I have already heard some talk that if the GOP is successfully in cutting corporate taxes or taxes on the wealthy, that the Legislature will push to re-capture that via increased state taxes. It will be tough due to the Mod Dems holding all the card in Sacramento, courtesy of the jungle primary system that Arnie foisted on us.
schrodingers_cat
@sherparick: If I never have to hear Bernie’s name ever again, it will be too soon.
gene108
@Mary G:
The problem with liberal America: Who is going to pay for it?
There are no billionaires willing to fork money over to fund the liberal agenda. They have pet projects that overlap with liberal interests, but that is as far as they go.
The Truffle
@? Martin: I think the Dems’ best bet is to aim for governorships in 2018. See this link for more.
I agree that in the short term states like Alabama will suffer, but…they voted for this. So be it.
john fremont
@? Martin: So we Coloradans should go for getting Colorado Care back on ballot then.
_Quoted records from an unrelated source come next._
-- ==== Sys2Proof/Machine/Shares.lean ====
section
/-! DEFINITION. Machine/Shares.lean: the PARTITION group (19 R509): shares and their resizing (17 R465 to R470), the
Midway priority table, the host windows and the apertures. -/

namespace Sys2Proof.Machine

/-! The checks of a shrink (17 R466). -/

/-- Does a tumbler carry a leaving unit? -/
def tumblerLeaves (leaving : List Nat) (n : Nat) : Bool := leaving.contains (2 * n) || leaving.contains (2 * n + 1)

/-- The lowest leaving unit whose HBM a range of device memory meets. -/
def hbmUnitHit (leaving : List Nat) (a n : Nat) : Option Nat :=
  leaving.find? (fun j => decide (a < (j + 1) * 0x8000000) && decide (j * 0x8000000 < a + n))

/-- The lowest leaving unit whose troupe granule a range of a troupe's words meets. -/
def troupeUnitHit (leaving : List Nat) (t a n : Nat) : Option Nat :=
  leaving.find? (fun j => j / 16 == t && decide (a < (j % 16 + 1) * 65536) && decide (j % 16 * 65536 < a + n))

/-- The device ranges that objects of a partition name: GDP regions, codec buffers and work areas, the buffers of storage
descriptors not yet ended, and aperture entries. -/
def namedRanges (s : State) (p : Nat) : List (Nat × Nat) :=
  let size := fun (v : Nat) => match live s (·.stor.volumes) v with | some x => x.blockSize | none => 0
  (s.cfg.gdp.regions.filter (fun e => e.2.part == p)).map (fun e => (e.2.set.base, e.2.set.length))
    ++ (s.codec.streams.filter (fun e => e.2.own.part == p)).flatMap (fun e =>
        (e.2.own.blk.workBase, e.2.own.blk.workLen) :: e.2.bufs.flatMap (fun b => planes e.2.own.blk b.2.luma b.2.chroma b.2.pitch))
    ++ (s.stor.queues.filter (fun e => e.2.own.part == p)).flatMap (fun e =>
        ((e.2.waiting ++ e.2.runs.map (·.desc)).filter (fun d => !d.host)).map (fun d =>
          (d.bufAddr, (d.blocksM1 + 1) * size d.volume)))
    ++ (s.cfg.own.apertures.filter (fun e => 0 < e.1 / 4 && partOf (e.1 / 4) == p)).map (fun e => (e.2, 0x1000000))

/-- The tumblers a partition keeps. -/
def keptTumblers (s : State) (p : Nat) (leaving : List Nat) : List Nat :=
  (tumblersOf s s.cfg p).filter (fun n => !tumblerLeaves leaving n)

/-- The ranges of troupe words that acts and input areas name, in the troupes the partition keeps a tumbler of (log entry
47): troupe, first word, words. -/
def namedWords (s : State) (p : Nat) (leaving : List Nat) : List (Nat × Nat × Nat) :=
  let kept := keptTumblers s p leaving
  ((s.acts.acts.filter (fun e => e.1 / 64 == p)).flatMap (fun e =>
      ((kept.map (· / 8)).eraseDups).flatMap (fun t => e.2.segments.map (fun g => (t, g.1, g.2)))))

/-- The input areas of a partition's bindings on the tumblers it keeps. -/
def namedInputs (s : State) (p : Nat) (leaving : List Nat) : List (Nat × Nat × Nat) :=
  let kept := keptTumblers s p leaving
  (s.cfg.acts.bindings.filter (fun e => e.2.part == p)).flatMap (fun e =>
    (e.2.b.tumblers.filter (fun n => kept.contains n)).map (fun n => (n / 8, inputArea e.2.b n, e.2.b.inputWords)))

/-- A counted resource that the remaining units do not cover. -/
def countedShort (s : State) (p : Nat) (leaving : List Nat) : Option Nat :=
  let left := unitsOf s s.cfg p - leaving.length
  ((List.range 21).map (· + 4)).find? (fun code => decide (perUnit code * left < usedOf s p none code))

/-- A leaving unit with a stage-memory cell that is allocated to an object. -/
def cellUnit (s : State) (leaving : List Nat) : Option Nat :=
  leaving.find? (fun j => tany s.mem.cells (fun c u => c / 512 == j && !u.released))

/-- A binding that would be left with no tumbler: the first leaving unit of its tumblers. -/
def bindingUnit (s : State) (p : Nat) (leaving : List Nat) : Option Nat :=
  (s.cfg.acts.bindings.filter (fun e => e.2.part == p && e.2.b.tumblers.all (tumblerLeaves leaving))).findSome? (fun e =>
    leaving.find? (fun j => e.2.b.tumblers.contains (j / 2)))

/-- The first failing check of one partition: the resource code and the first unit at fault, 0 for a counted resource. -/
def shrinkFault (s : State) (p : Nat) (leaving : List Nat) : Option (Nat × Nat) :=
  match countedShort s p leaving with
  | some code => some (code, 0)
  | none =>
  match cellUnit s leaving with
  | some j => some (1, j)
  | none =>
  match (namedRanges s p).findSome? (fun r => hbmUnitHit leaving r.1 r.2) with
  | some j => some (0, j)
  | none =>
  match (namedWords s p leaving).findSome? (fun r => troupeUnitHit leaving r.1 r.2.1 r.2.2) with
  | some j => some (2, j)
  | none =>
  match (namedInputs s p leaving).findSome? (fun r => troupeUnitHit leaving r.1 r.2.1 r.2.2) with
  | some j => some (2, j)
  | none => (bindingUnit s p leaving).map (fun j => (3, j))

/-! The stages of a resize (17 R467). -/

/-- The units that a map moves: unit, old owner, new owner. -/
def mapMoves (s : State) (m : List Nat) : List (Nat × Nat × Nat) :=
  ((List.range 256).map (fun j => (j, unitOwner s s.cfg j, listGet m j 255))).filter (fun x => x.2.1 != x.2.2)

/-- The units a partition loses. -/
def leavingOf (r : Resize) (p : Nat) : List Nat := (r.moves.filter (fun m => m.2.1 == p)).map (·.1)
/-- The units a partition gains. -/
def joiningOf (r : Resize) (p : Nat) : List Nat := (r.moves.filter (fun m => m.2.2 == p)).map (·.1)
/-- The partitions that lose units. -/
def losers (r : Resize) : List Nat := (List.range 16).filter (fun p => !(leavingOf r p).isEmpty)
/-- The partitions that gain units. -/
def gainers (r : Resize) : List Nat := (List.range 16).filter (fun p => !(joiningOf r p).isEmpty)

/-- A partition's shrink commit: the leaving units become unassigned, their granules' owner tenants are gone, and leaving
tumblers leave every binding. -/
def shrinkCommit (r : Resize) (s : State) (p : Nat) : State :=
  let leaving := leavingOf r p
  commitEpoch s p (fun c => { c with
    own := { c.own with
      units := tfilter c.own.units (fun j _ => !leaving.contains j)
      hbmTenant := tfilter c.own.hbmTenant (fun g _ => !leaving.contains (g / 8))
      troupeTenant := tfilter c.own.troupeTenant (fun g _ => !leaving.contains g) }
    acts := { c.acts with bindings := tmap c.acts.bindings (fun _ b =>
      if b.part == p then { b with b := { b.b with tumblers := b.b.tumblers.filter (fun n => !tumblerLeaves leaving n) } } else b) } })

/-- Zero-fill the tied resources of a unit, and the instruction memory of its tumbler (03 R94, 08 R221). -/
def scrubUnit (m : MemSys) (j : Nat) : MemSys :=
  let t := j / 16
  let h := j * 0x8000000
  let c := 0x010000000000 + j * 0x100000
  let inUnit := fun (u : Nat) => match region u with
    | .hbm _ => decide (h ≤ u) && decide (u < h + 0x8000000)
    | .stage _ => decide (c ≤ u) && decide (u < c + 0x100000)
    | .raw k o => k == t && o / 8 / 65536 == j % 16
    | .instr n _ => n == j / 2
    | _ => false
  { m with
    bytes := memZero (memZero m.bytes h 0x8000000) c 0x100000
    troupe := wordsZero m.troupe (t * 1048576 + j % 16 * 65536) 65536
    im := wordsZero m.im (j / 2 * 32768) 32768
    bad := m.bad.filter (fun u => !inUnit u) }

/-- Copy the acts of a partition into a joining tumbler (08 R221). -/
def actsInto (s : State) (p n : Nat) : State :=
  s.onMem (fun m => { m with im :=
    (s.acts.acts.filter (fun e => e.1 / 64 == p)).foldl (fun im e =>
      wordsWrite im (n * 32768 + e.2.imBase) (e.2.code.map word)) m.im })

/-- A partition's grow commit. -/
def growCommit (r : Resize) (s : State) (p : Nat) : State :=
  let joining := joiningOf r p
  let owned := fun (j : Nat) => joining.contains j || unitOwner s s.cfg j == p
  let tumblers := (List.range 128).filter (fun n => tumblerLeaves joining n && owned (2 * n) && owned (2 * n + 1))
  commitEpoch (tumblers.foldl (fun s n => actsInto s p n) s) p (fun c => { c with
    own := { c.own with units := joining.foldl (fun t j => tset t j p) c.own.units } })

/-- PARTITION_SHARES_SET (17 R465 to R468): the checks and the shrink commits. -/
def execPartitionSharesSet (h : Hdr) (blk : HostBlk (List Nat)) (s : State) : Host.Outcome State Fault Refusal :=
  let m := blk.getD []
  boothStep (info 0x02 0x01) h
    (fun s =>
      let r : Resize := { fn := h.fn, id := h.id, stage := .shrink, moves := mapMoves s m, cancelled := false }
      [(s.fixedMode, .fixedMode), (blk.isNone, .hostAbort),
       (m.length != 256 || m.any (fun b => 15 < b && b != 255), .badRequest),
       (s.resize.isSome || tany s.press.jobs (fun _ j => (resizeParts r).contains j.arm.partition), .resizeBusy),
       ((resizeParts r).any (twoEpochs s), .busyEpoch)])
    (fun s =>
      let r : Resize := { fn := h.fn, id := h.id, stage := .shrink, moves := mapMoves s m, cancelled := false }
      match (losers r).findSome? (fun p => shrinkFault s p (leavingOf r p)) with
      | some f => .done s .shareInUse ([byteOf f.1, 0] ++ le 2 f.2)
      | none =>
        let s := (losers r).foldl (shrinkCommit r) { s with resize := some r }
        .long ((resizeParts r).foldl shareResize s)) s

/-- Every shrink epoch has retired and the moving units are zero-filled (17 R467, R469): a cancelled resize ends, any other
grows. -/
def resizeScrubbed (s : State) : State :=
  match s.resize with
  | none => s
  | some r =>
    if r.stage == .grow || (losers r).any (twoEpochs s) then s
    else
      let s := s.onMem (fun m => r.moves.foldl (fun m x => scrubUnit m x.1) m)
      if r.cancelled then resizeEnd s r .cancelledAtStage 1
      else
        let s := (gainers r).foldl (growCommit r) { s with resize := some { r with stage := .grow } }
        releaseDeferred ((gainers r).foldl shareResize s)

/-! The other commands of the group. -/

/-- The block that PARTITION_INFO writes (17 R476, 19 R509, R663). -/
def partitionBlock (s : State) (p : Nat) : List Byte :=
  let flags := 2 * b2n s.fixedMode + 4 * b2n (resizing s p)
  let hdr := le 4 0 ++ le 2 flags ++ le 2 (s.part p).epoch ++ le 2 p ++ le 2 (unitsOf s s.cfg p)
    ++ le 1 0 ++ le 1 (tumblersOf s s.cfg p).length ++ le 2 0 ++ le 8 s.clock.now ++ zeros 40
  fit 1024 (hdr ++ (List.range 25).flatMap (fun code => le 4 (limitOf s p code) ++ le 4 (usedOf s p none code) ++ le 4 0xFFFFFFFF ++ le 4 0))

/-- PARTITION_INFO (19 R509, R663). -/
def execPartitionInfo (h : Hdr) (blk : OutBlk) (s : State) : Host.Outcome State Fault Refusal :=
  boothStep (info 0x02 0x02) h (fun _ => [])
    (fun s => writeOut h blk (partitionBlock s (hp h)
      ++ (if h.fn == 0 then (List.range 256).map (fun j => byteOf (unitOwner s s.cfg j)) else [])) s) s

/-- MIDWAY_PRIORITY_SET (03 R88): byte `28 t + m` of the block. -/
def execMidwayPrioritySet (h : Hdr) (blk : HostBlk (List Nat)) (s : State) : Host.Outcome State Fault Refusal :=
  let l := blk.getD []
  boothStep (info 0x02 0x03) h
    (fun _ => [(blk.isNone, .hostAbort), (l.length != 616 || l.any (fun b => decide (15 < b)), .badRequest)])
    (fun s => .device (commitAll s (fun c => { c with own := { c.own with priority := l.zipIdx.map (fun e => (e.2, e.1)) } }))) s

/-- Do the fields of a host window entry break their range or alignment (16 R445)? -/
def hostWindowBroken (s : State) (h : Hdr) (w : HostWindow) : Bool :=
  w.hostBase % 4096 != 0 || 2 ^ 64 ≤ w.hostBase || w.sizeLog2 < 16 || 47 < w.sizeLog2 || w.offset % 2 ^ (w.sizeLog2 - 16) != 0
    || 0x800000000000 < w.offset * 65536 + 2 ^ w.sizeLog2
    || w.part != hp h || (h.fn != 0 && w.tenant != 0 && w.tenant != tenantOf h.fn)
    || !(w.fn == 0 || (1 ≤ w.fn && w.fn ≤ 1008 && partOf w.fn == w.part && (w.tenant == 0 || tenantOf w.fn == w.tenant)))
    || (h.fn != 0 && w.fn != h.fn)
    || (w.pasidEn && !(s.fn w.fn).pasidCap)

/-- Do two windows overlap? -/
def hostWindowsMeet (a b : HostWindow) : Bool :=
  decide (a.offset * 65536 < b.offset * 65536 + 2 ^ b.sizeLog2) && decide (b.offset * 65536 < a.offset * 65536 + 2 ^ a.sizeLog2)

/-- HOST_WINDOW_SET (16 R444, R445). `rsvZero` says that the entry's reserved bits are 0. An entry that is not valid takes
no share and overlaps nothing. -/
def execHostWindowSet (h : Hdr) (n : Nat) (w : HostWindow) (rsvZero : Bool) (s : State) : Host.Outcome State Fault Refusal :=
  let pick := fun (s : State) => pickNumber s.cfg.own.windows false 0 0 4096 n
  boothStep (info 0x02 0x04) h
    (fun s =>
      let k := (pick s).getD 0
      let old := tget s.cfg.own.windows k
      let isNew := w.valid && !(match old with | some o => o.valid && o.part == hp h | none => false)
      [(!choose16 n && decide (4096 ≤ n), .badRequest), ((pick s).isNone, .noResource),
       ((match old with | some o => o.valid && notMine h o.part o.tenant | none => false), .notPermitted),
       (!rsvZero || (w.valid && hostWindowBroken s h w), .windowBad),
       (w.valid && tany s.cfg.own.windows (fun j o => j != k && o.valid && hostWindowsMeet w o), .windowOverlap)]
      ++ (if isNew then roomChecks s (hp h) (hcharge h) 19 1 .noResource else []))
    (fun s =>
      let k := (pick s).getD 0
      .epoch (commitEpoch s (hp h) (fun c => { c with own := { c.own with
        windows := if w.valid then tset c.own.windows k w else tdel c.own.windows k
        windowBy := if w.valid then tset c.own.windowBy k h.fn else tdel c.own.windowBy k } })) (hp h) (le 2 k)) s

/-- APERTURE_SET (16 R433, 19 R509, R664). -/
def execApertureSet (h : Hdr) (vf entry mapped base : Nat) (s : State) : Host.Outcome State Fault Refusal :=
  let f := if h.fn == 0 then vf else h.fn
  boothStep (info 0x02 0x05) h
    (fun s =>
      [(h.fn != 0 && vf != 0 && vf != h.fn, .notPermitted),
       (h.fn == 0 && (!vfExists s vf || h.part != partOf vf), .badRequest),
       (3 < entry || 1 < mapped, .badRequest),
       (mapped == 1 && (base % 0x1000000 != 0 || !inHbmOrStage base 0x1000000), .windowBad)])
    (fun s => .epoch (commitEpoch s (hp h) (fun c => { c with own := { c.own with
      apertures := if mapped == 1 then tset c.own.apertures (4 * f + entry) base else tdel c.own.apertures (4 * f + entry) } })) (hp h) []) s

/-- HOST_TIMEOUT_SET (16 R453). -/
def execHostTimeoutSet (h : Hdr) (us : Nat) (s : State) : Host.Outcome State Fault Refusal :=
  boothStep (info 0x02 0x06) h (fun _ => [(us < 1000 || 1000000 < us, .badRequest)])
    (fun s => .done (s.onHost (fun x => { x with dmaTimeoutUs := us })) .ok []) s

end Sys2Proof.Machine
end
jake the antisoshul soshulist
Steve King was on NPR this afternoon.
He said everyone he knows hates O’care and thinks we were better off before it.
Healthcare is not a right.
Medicaid should be block grants because federalism.
If you have a pre-existing condition you should have had insurance before you got sick.
If I was terminal, I would try to arrange to die in front of his office door.
Ben Vernia
There’s also dozens of other provisions buried in the ACA that a simple repeal would screw up. I represent whistleblowers and defendants in False Claims Act suits, and there were several provisions relevant to that law that have essentially nothing to do with health insurance.
gorram
@gene108: t a x e s #WhatLikeIt’sHard?